The people said they "rescued" that dog. He was scared and had been an outside dog so they were keeping him chained in the garage until he became use to everything.

They hoped to breed him with their dog.

The cop said he shot the dog b/c he feared to much slack in the chain.



> The dog was shot in the head by an officer who responded to the wrong address for a domestic disturbance call in the neighborhood. In the report, the officer said the dog was chained when it charged him, but he shot it because he feared there was enough slack in the chain for the dog to be able to reach him





> *"Due to the aggressive nature of the dog, and its close proximity, I was in fear for my life and discharged my firearm," the officer wrote*


DEKALB | Officer shot dog fearing extra chain slack | 11alive.com


----------



## jetscarbie

"[Easy] loved the yard, he loved the outdoors," said Rev. Anthony Currie. "And although we had him chained up, we walked that dog daily." 

Easy had been rescued by the Curries from an abusive home, and they had been trying to get him comfortable inside the house without a chain. They hoped he would have puppies with their other dog. 

"I'm gonna miss my baby," said Rev. Bobby Currie, Anthony's wife and fellow pastor. "We saved him from abuse, and then he had to die so brutally." 

Police confirmed the call came from the house across the street from the Currie family. Anthony says the officer told him his dog had been lunging at him in the street. But Currie said the officer parked on an adjacent street and entered their yard on the opposite side of the property from the garage . They said the officer fired a single shot at the dog's head, even though its chain wouldn't allow it past the driveway. Despite cleaning their driveway Wednesday morning, there was still evidence of the dog's remains a few feet from the front doorstep. 
CONLEY | Police Officer Shoots Family Dog | 11alive.com


----------



## Mrs.K

jetscarbie said:


> The people said they "rescued" that dog. He was scared and had been an outside dog so they were keeping him chained in the garage until he became use to everything.
> 
> They hoped to breed him with their dog.
> 
> The cop said he shot the dog b/c he feared to much slack in the chain.
> 
> 
> 
> 
> DEKALB | Officer shot dog fearing extra chain slack | 11alive.com


Now it's slack in the chain and before it was "the dog was unchained"?

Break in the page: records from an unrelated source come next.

-- ==== Sys2Proof/Safety.lean ====
section
/-!
DEFINITION. What a safe run is: from a state, every step answers a next state and never a fault or a refusal. And the
terms in which the claims are stated: when the current core carries out an instruction, and what it leaves unchanged.
-/

namespace Sys2Proof.Machine

open Sys2Proof

/-- The state a step answers, if it answers one. -/
def next? (o : Out) : Option State :=
  match o with
  | .next s => some s
  | .fault _ => none
  | .refused _ => none

/-- A run of n steps that answers a next state at each. -/
def runs : Nat → State → Option State
  | 0, s => some s
  | n + 1, s => (next? (step s)).bind (runs n)

/-- A state from which n steps go on. -/
def Safe (n : Nat) (s : State) : Prop := (runs n s).isSome = true

namespace State

/-! ## Carrying out an instruction -/

/-- The module has power, and the boot ROM did not halt it (22_host_compat R380, R386). -/
def on (s : State) : Bool := s.power && s.boot != .halted

/-- The checks of an instruction before its guard pass (01_encoding R30 steps 3 and 4), no register it names waits for a
copy (05_memory_isa R150), and nothing it reads, nor its guard, is corrupted (07_system_isa R222 SOFT). -/
def clear (s : State) (i : Instr) : Bool :=
  s.on && (s.preTrap i).isNone && (s.pendingToken i).isNone && (s.softGuard i).isNone && (s.softHit i).isNone

/-- The current core carries out instruction i, whose guard holds (R30 steps 3 to 5). -/
def issues (s : State) (i : Instr) (guard : Bool) : Bool := s.clear i && guard

/-- Instruction i has completed without a transfer: it is retired (02_scalar R51, R79). -/
def completed (s : State) (i : Instr) : State := (s.wiped i).retire i.size

/-- The guard of a whole instruction: Guard(0) (01_encoding R29). -/
def whole (g : Guard) (s : State) : Bool := s.guardLane g 0

/-- An instruction that no guard holds back. -/
def always (_ : State) : Bool := true

/-- The current core decides for itself: it does not follow a leader (02_scalar R72). -/
def alone (s : State) : Bool := !s.core.follower

/-- Guard(0), of a core that decides for itself. -/
def wholeAlone (g : Guard) (s : State) : Bool := s.alone && s.guardLane g 0

/-! ## What stands where -/

/-- A byte of storage. -/
def byte (s : State) (loc : Nat) : Byte := Mem.read s.mem loc

/-- The n bytes from a storage address on. -/
def covers (base n loc : Nat) : Prop := base ≤ loc ∧ loc < base + n

/-- REP_STATE, which the retirement of a body instruction advances while a repetition is active (02_scalar R79). -/
def repByte (s : State) (loc : Nat) : Prop := Rep.active (s.word Ws.repState) = true ∧ covers (s.live Ws.repState) 8 loc

/-- The bytes of w[r]; w0 has none to write (00_scope R12). -/
def regByte (s : State) (r : SReg) (loc : Nat) : Prop := r ≠ 0 ∧ covers (s.live (8 * r.toNat)) 8 loc

/-- The bytes of p[r]; p0 has none to write. -/
def predByte (s : State) (r : PReg) (loc : Nat) : Prop := r ≠ 0 ∧ covers (s.live (0x500 + 4 * r.toNat)) 4 loc

/-- The bytes of the n vector registers from v[r] on. -/
def vregBytes (s : State) (r : VReg) (n loc : Nat) : Prop := covers (s.live (0x100 + 32 * r.toNat)) (32 * n) loc

/-- The bytes of a word of the live workspace. -/
def wordByte (s : State) (off loc : Nat) : Prop := covers (s.live off) 8 loc

/-- Every byte of storage but some is as before. -/
def sameBytesBut (s t : State) (out : Nat → Prop) : Prop := ∀ loc, ¬ out loc → t.byte loc = s.byte loc

/-- What the core record of an instruction that retires without a transfer may change (02_scalar R51, R72): PC, INSTRET,
the status, the lockstep marks, the mark of a released wait, the counted arrivals of other instructions of its workspace (05_memory_isa R164),
the marks of corruption, and what reading a landed token acquires (15_consistency R299). -/
def sameCoreBut (k k' : Core) : Prop :=
  k' = { k with pc := k'.pc, instret := k'.instret, status := k'.status, done := k'.done, released := k'.released, bsync := k'.bsync, soft := k'.soft
                landed := k'.landed, lt := k'.lt }

/-- A frame (01_encoding R30): outside the bytes `out` and the current core's own record nothing has changed but
performance counters, and that record only as far as every retired instruction changes it. -/
def unchangedBut (s t : State) (out : Nat → Prop) : Prop :=
  sameBytesBut s t out ∧ t = { s with mem := t.mem, cores := t.cores, counters := t.counters } ∧ sameCoreBut s.core t.core ∧
    ∀ c, c ≠ s.cur → t.coreAt c = s.coreAt c

/-! ## Stores -/

/-- The state after the elements of a store have been made, when nothing stops them (05_memory_isa R138, 18_protection
R346): every place exists, and no copy's status and no pinned handle entry is in the way. -/
def stores (s : State) (es : List Elem) (t : State) : Prop :=
  ∃ xs s', s.toStore es = .ok (xs, s') ∧ t = (s'.writeElems xs).cleanSpans (sectorSpans xs)

/-- The state after an ST has been made (05_memory_isa R139): posted through a remote window when the journal has room, at
once elsewhere. -/
def storesOrPosts (s : State) (op : BitVec 6) (ty : BitVec 4) (e : Elem) (t : State) : Prop :=
  (isRemote e.va = true ∧ s.freeEntries ≠ 0 ∧ t = s.postStore op ty e) ∨ (isRemote e.va = false ∧ s.stores [e] t)

/-- Of a list of accesses, `va` is the lowest address without a place, and finding the places of
the accesses before it changes nothing (05_memory_isa R138 step 2). -/
def firstFault (s : State) (acc : Acc) (vas : List Word) (va : Word) : Prop :=
  ∃ pre post, ∃ f : Word → Place, vas = pre ++ va :: post ∧ (∀ x ∈ pre, s.place acc x = some (f x, s)) ∧ s.place acc va = none ∧
    ∀ x ∈ vas, va.toNat ≤ x.toNat

/-- The first of a list of addresses that is not a multiple of n (R138 step 1). -/
def firstMisaligned (n : Nat) (vas : List Word) (va : Word) : Prop :=
  ∃ pre post, vas = pre ++ va :: post ∧ (∀ x ∈ pre, x.toNat % n = 0) ∧ va.toNat % n ≠ 0

/-! ## Channels -/

/-- What the checks of a SEND of operands a, b, c find before it takes the lock (05_memory_isa R162, 13_dome_memory R279): CAP, the
storage address of H, HEAD and TAIL, neither poisoned, and the state after the checks of its header and its source. -/
def sendFinds (s : State) (a b c : SReg) (cap : Word) (head : Nat) (hd tl : Word) (v : State) : Prop :=
  let len := s.reg c
  (s.reg b).toNat % 8 = 0 ∧ len.toNat % 8 = 0 ∧ ∃ s', s.openChannel (s.reg a) .store true = .ok (cap, head, s') ∧
    8 + len.toNat ≤ cap.toNat ∧ s'.mayLoad (Chan.range (s.reg b) len.toNat) = .ok v ∧ v.notifyWaits (s.reg a) = false ∧
      v.glance (s.reg a + Chan.head) = (hd, false) ∧ v.glance (s.reg a + Chan.tail) = (tl, false)

/-- A SEND finds space for its message and reserves it (R162): TAIL moves past it and the lock is released. -/
def sendReserves (s : State) (a b c : SReg) (u : State) : Prop :=
  s.core.resv = none ∧ ∃ cap head hd tl v w, s.sendFinds a b c cap head hd tl v ∧
    (tl - hd).toNat + 8 + (s.reg c).toNat ≤ cap.toNat ∧ (Chan.byte (s.reg a) cap tl).toNat % 8 = 0 ∧
      v.mayStore (Chan.words (s.reg a) cap tl (8 + (s.reg c).toNat)) = .ok w ∧
        u = (((w.headerLoads (s.reg a)).2.2.quietStore (s.reg a + Chan.tail) 8 (tl + 8 + s.reg c)).releaseLock (s.reg a) head).onCore fun k =>
          { k with resv := some { head := head, cap := cap, at_ := tl }, status := .running }

/-- What the checks of a RECV of operands a and b find before it takes the lock (R163, R279): CAP, the storage address of H, HEAD,
which is not TAIL, the message's header word, and the state in which its destination has been checked. -/
def recvMeets (s : State) (a b : SReg) (cap : Word) (head : Nat) (hd m : Word) (v : State) : Prop :=
  (s.reg b).toNat % 8 = 0 ∧ ∃ v0 w, s.openChannel (s.reg a) .load false = .ok (cap, head, v0) ∧
    hd = (v0.glance (s.reg a + Chan.head)).1 ∧ hd ≠ (v0.glance (s.reg a + Chan.tail)).1 ∧
      (let at_ := Chan.byte (s.reg a) cap hd
       at_.toNat % 8 = 0 ∧ v0.mayLoad [{ va := at_, n := 8 }] = .ok w ∧ m = (w.glance at_).1 ∧ w.mayStore (recvPages (s.reg b) m) = .ok v)

/-- A RECV finds a published message at HEAD (R163), whose words it can read: what `recvMeets` gives, and the state the header
operation begins in. -/
def recvFinds (s : State) (a b : SReg) (cap : Word) (head : Nat) (hd m : Word) (v : State) : Prop :=
  m.getLsbD 63 = true ∧ ∃ w, s.recvMeets a b cap head hd m w ∧
    w.mayLoad (Chan.words (s.reg a) cap (hd + 8) (m &&& 0xFFFFFFFF).toNat) = .ok v

/-- The checks of a RECV of operands a and b find no published message (R163): HEAD is TAIL and a word of the destination can be
written, or the header word at HEAD has READY = 0. -/
def recvFindsNone (s : State) (a b : SReg) (cap : Word) (head : Nat) (hd : Word) (v : State) : Prop :=
  ((s.reg b).toNat % 8 = 0 ∧ ∃ v0, s.openChannel (s.reg a) .load false = .ok (cap, head, v0) ∧ hd = (v0.glance (s.reg a + Chan.head)).1 ∧
    (v0.glance (s.reg a + Chan.head)).1 = (v0.glance (s.reg a + Chan.tail)).1 ∧ v0.mayStore (recvPages (s.reg b) 0) = .ok v) ∨
  ∃ m, m.getLsbD 63 = false ∧ s.recvMeets a b cap head hd m v

/-! ## Reports the device makes by itself -/

/-- A byte of the fault-address queue, or of the trace buffer or the counts of its header, which lie in system memory (21_memory_system R369,
22_host_compat R382). -/
def reportByte (s : State) (loc : Nat) : Prop :=
  (∃ q n, s.faultQueue = some q ∧ q + queueBytes ≤ Config.hbmSize ∧ 8 * n < queueBytes ∧ covers (s.storeLoc (q + 8 * n)) 8 loc) ∨
    (∃ n, s.trace.on = true ∧ traceFits s.trace.base s.trace.log2 = true ∧ (n = 0 ∨ n = 2 ∨ 8 ≤ n) ∧ n < 8 + 4 * 2 ^ s.trace.log2 ∧
      covers (s.storeLoc (s.trace.base + 8 * n)) 8 loc)

/-- A byte of a line that a slice holds clean over other bytes of HBM4E, or that a slice holds beside the one that acts as its home
(21_memory_system R361, R371): when the slice gives the line up, or acts as its home again, the byte is HBM4E's, or that slice's. -/
def staleByte (s : State) (loc : Nat) : Prop :=
  ∃ ln, covers (s.storeLoc (ln * 128)) 128 loc ∧
    ((∃ l, Tab.find? s.lines ln = some l ∧ l.dirty = false ∧ l.under.isSome = true) ∨ ∃ n, (Tab.find? s.split (splitKey n ln)).isSome = true)

/-- A byte of a line that an access of a list makes another slice act as home of (R361): what the slice that acted as its home held
stands aside. -/
def movedByte (s : State) (ps : List Place) (loc : Nat) : Prop :=
  ∃ p ∈ ps, isHbm p.loc = true ∧ covers (s.storeLoc (p.loc / 128 * 128)) 128 loc ∧
    ((∃ l, Tab.find? s.lines (p.loc / 128) = some l ∧ l.held = true ∧ l.home ≠ p.home) ∨
      (∃ o, s.ownerOfLine (p.loc / 128) = some o ∧ o.2.slice ≠ p.home) ∨ ∃ q ∈ ps, q.loc / 128 = p.loc / 128 ∧ q.home ≠ p.home)

/-- A byte of the core records of a save area of the current core's region, where a MACHINE_CHECK of its cores stands too while the
region is out (16_traps R317, R319). -/
def savedByte (s : State) (loc : Nat) : Prop :=
  ∃ v ∈ s.saved, v.region = s.core.region ∧ ∃ ls n k, covers (s.storeLoc (recordAt v.save ls n + 8 * k)) 8 loc

/-- The bytes of the enabled lanes of n bits of the group at v[d] (04_vector R109, R110). -/
def laneBytes (s : State) (g : Guard) (n : Nat) (d : VReg) (loc : Nat) : Prop :=
  ∃ k < s.gsize, ∃ l < 256 / n, s.guardLane g l = true ∧ covers (s.live (0x100 + 32 * (d.toNat + k)) + l * (n / 8)) (n / 8) loc

/-- The bytes of the registers of a range (02_scalar R63). -/
def rangeByte (s : State) (r : RegRange) (loc : Nat) : Prop :=
  ∃ k < rangeWords r, match r with
    | .scalar f _ => s.regByte (f + BitVec.ofNat 5 k) loc
    | .vector f _ => s.vregBytes (f + BitVec.ofNat 5 (k / 4)) 1 loc

end State

/-! ## Guards -/

/-- The guard of an instruction that is guarded as a whole, and its lane (01_encoding R29): Guard(0) of a scalar, memory, matrix or
system instruction, of VQMX, VDQMX and JCLR; Guard(j) of VINS and VEXT, which name one lane. The other vector instructions, and VLD,
VST, VGATHER and VSCATTER, are guarded lane by lane. -/
def wholeGuard : Instr → Option (Guard × Nat)
  | .add g _ _ _ _ | .sub g _ _ _ _ | .and g _ _ _ _ | .or g _ _ _ _ | .xor g _ _ _ _ | .andn g _ _ _ _ | .shl g _ _ _ _
  | .shr g _ _ _ _ | .sar g _ _ _ _ | .ror g _ _ _ _ | .min g _ _ _ _ | .max g _ _ _ _ | .mul g _ _ _ _ | .mulh g _ _ _ _
  | .div g _ _ _ _ | .rem g _ _ _ _ | .clz g _ _ _ | .ctz g _ _ _ | .popc g _ _ _ | .brev g _ _ _ | .bswap g _ _ _ | .bext g _ _ _ _ _
  | .bins g _ _ _ _ _ | .sext g _ _ _ | .zext g _ _ _ | .cmpEq g _ _ _ _ | .cmpNe g _ _ _ _ | .cmpLt g _ _ _ _ | .cmpLe g _ _ _ _
  | .cmpGt g _ _ _ _ | .cmpGe g _ _ _ _ | .pand g _ _ _ | .por g _ _ _ | .pxor g _ _ _ | .pandn g _ _ _ | .pnot g _ _ | .pmov g _ _
  | .pset g _ _ | .movi g _ _ | .mov g _ _ | .lea g _ _ _ | .sel g _ _ _ _ | .qcap g _ _ | .rndc g _ _ _ | .mfs g _ _ | .mts g _ _
  | .mtsWp g _ | .pushm g _ | .popm g _ | .fadd g _ _ _ _ | .fsub g _ _ _ _ | .fmul g _ _ _ _ | .fdiv g _ _ _ _ | .fsqrt g _ _ _
  | .fmin g _ _ _ _ | .fmax g _ _ _ _ | .fneg g _ _ _ | .fabs g _ _ _ | .fma g _ _ _ _ _ | .fms g _ _ _ _ _ | .fnma g _ _ _ _ _
  | .fnms g _ _ _ _ _ | .fcmpEq g _ _ _ _ | .fcmpLt g _ _ _ _ | .fcmpLe g _ _ _ _ | .fcmpUn g _ _ _ _ | .fcvt g _ _ _ _ _
  | .fclass g _ _ _ | .br g _ | .call g _ _ | .jmp g _ _ | .ret g _ | .brx g _ _ _ | .loop g _ _ | .nop g | .hint g _ | .vqmx g _ _ _ _
  | .vdqmx g _ _ _ _ | .jclr g _ | .ld g _ _ _ _ | .st g _ _ _ _ | .ldb g _ _ _ | .amoAdd g _ _ _ _ | .amoAnd g _ _ _ _
  | .amoOr g _ _ _ _ | .amoXor g _ _ _ _ | .amoMin g _ _ _ _ | .amoMax g _ _ _ _ | .amoSwap g _ _ _ _ | .amoCas g _ _ _ _ _
  | .amoFadd g _ _ _ _ | .amoFaddOrd g _ _ _ _ _ _ | .redAdd g _ _ _ | .redMin g _ _ _ | .redMax g _ _ _ | .redAddOrd g _ _ _ _ _
  | .redMinOrd g _ _ _ _ _ | .redMaxOrd g _ _ _ _ _ | .pref g _ _ | .chint g _ _ | .copy g _ _ _ _ _ _ _ _ | .copyh g _ _ _ _ _ _ _ _ _
  | .binit g _ _ | .barrive g _ _ | .bwait g _ _ | .bsync g _ | .bstat g _ _ | .tlwait g _ _ | .tlread g _ _ _ _ | .fence g _ _
  | .wake g _ _ | .wait g _ _ | .chinit g _ _ _ | .send g _ _ _ _ | .sendNb g _ _ _ _ | .recv g _ _ _ | .recvNb g _ _ _ | .mshl g _ _ _
  | .mshf g _ _ _ _ | .mshs g _ _ _ | .mclaim g _ _ _ | .mrel g _ _ | .mld g _ _ _ _ _ | .mldx g _ _ _ _ _ | .mma g _ _ _ _ _
  | .mmaS g _ _ _ _ _ | .mzero g _ _ | .mmov g _ _ _ _ _ _ | .mmovr g _ _ _ _ | .mst g _ _ _ _ _ _ _ | .mspec g _ _ | .mresolve g _ _
  | .mcommit g _ | .mdiscard g _ | .tgemm g _ _ _ _ _ _ _ _ | .tfact g _ _ _ _ _ | .tsolve g _ _ _ _ | .mqpri g _ _ | .mqsync g _ _
  | .sysr g _ _ | .sysw g _ _ | .tlbinv g _ _ _ _ | .lflush g _ _ _ _ | .l2cfg g _ _ _ _ | .mscrub g _ _ _ | .mspare g _ _ _
  | .mrmapRead g _ _ _ _ | .mrmapWrite g _ _ _ _ | .mrmapInvalidate g _ _ _ _ | .mrmapSpareBitmap g _ _ _ _ | .mliveNotLive g _ _ _
  | .mliveLive g _ _ _ | .jrnl g _ _ _ _ | .msave g _ _ | .bind g _ _ _ | .gswitchCancel g _ _ _ | .gswitchArm g _ _ _ => some (g, 0)
  | .vins g _ _ _ j | .vext g _ _ _ j => some (g, j.toNat)
  | _ => none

> *"Due to the aggressive nature of the dog, and its close proximity, I was in fear for my life and discharged my firearm," the officer wrote*


standard answer...


----------



## msvette2u

There was a boatload of slack in that chain from the vid I watched. He could easily have reached the door/porch. The woman said he was over by that window, he was probably retreating as he shot. 
If it was dark, this is very plausible. 

Life sucks sometimes. This is one of those times.


----------



## jetscarbie

The only problem I have....a cop's mistake can be deadly. Just because he's a cop, still doesn't excuse his mistake. Do I think he should be fired or any of that....no. BUT I do think they should use his mistake to up the training on these cops and the handling of private citizen's pets. 
There has to be some kind of checks and balances here.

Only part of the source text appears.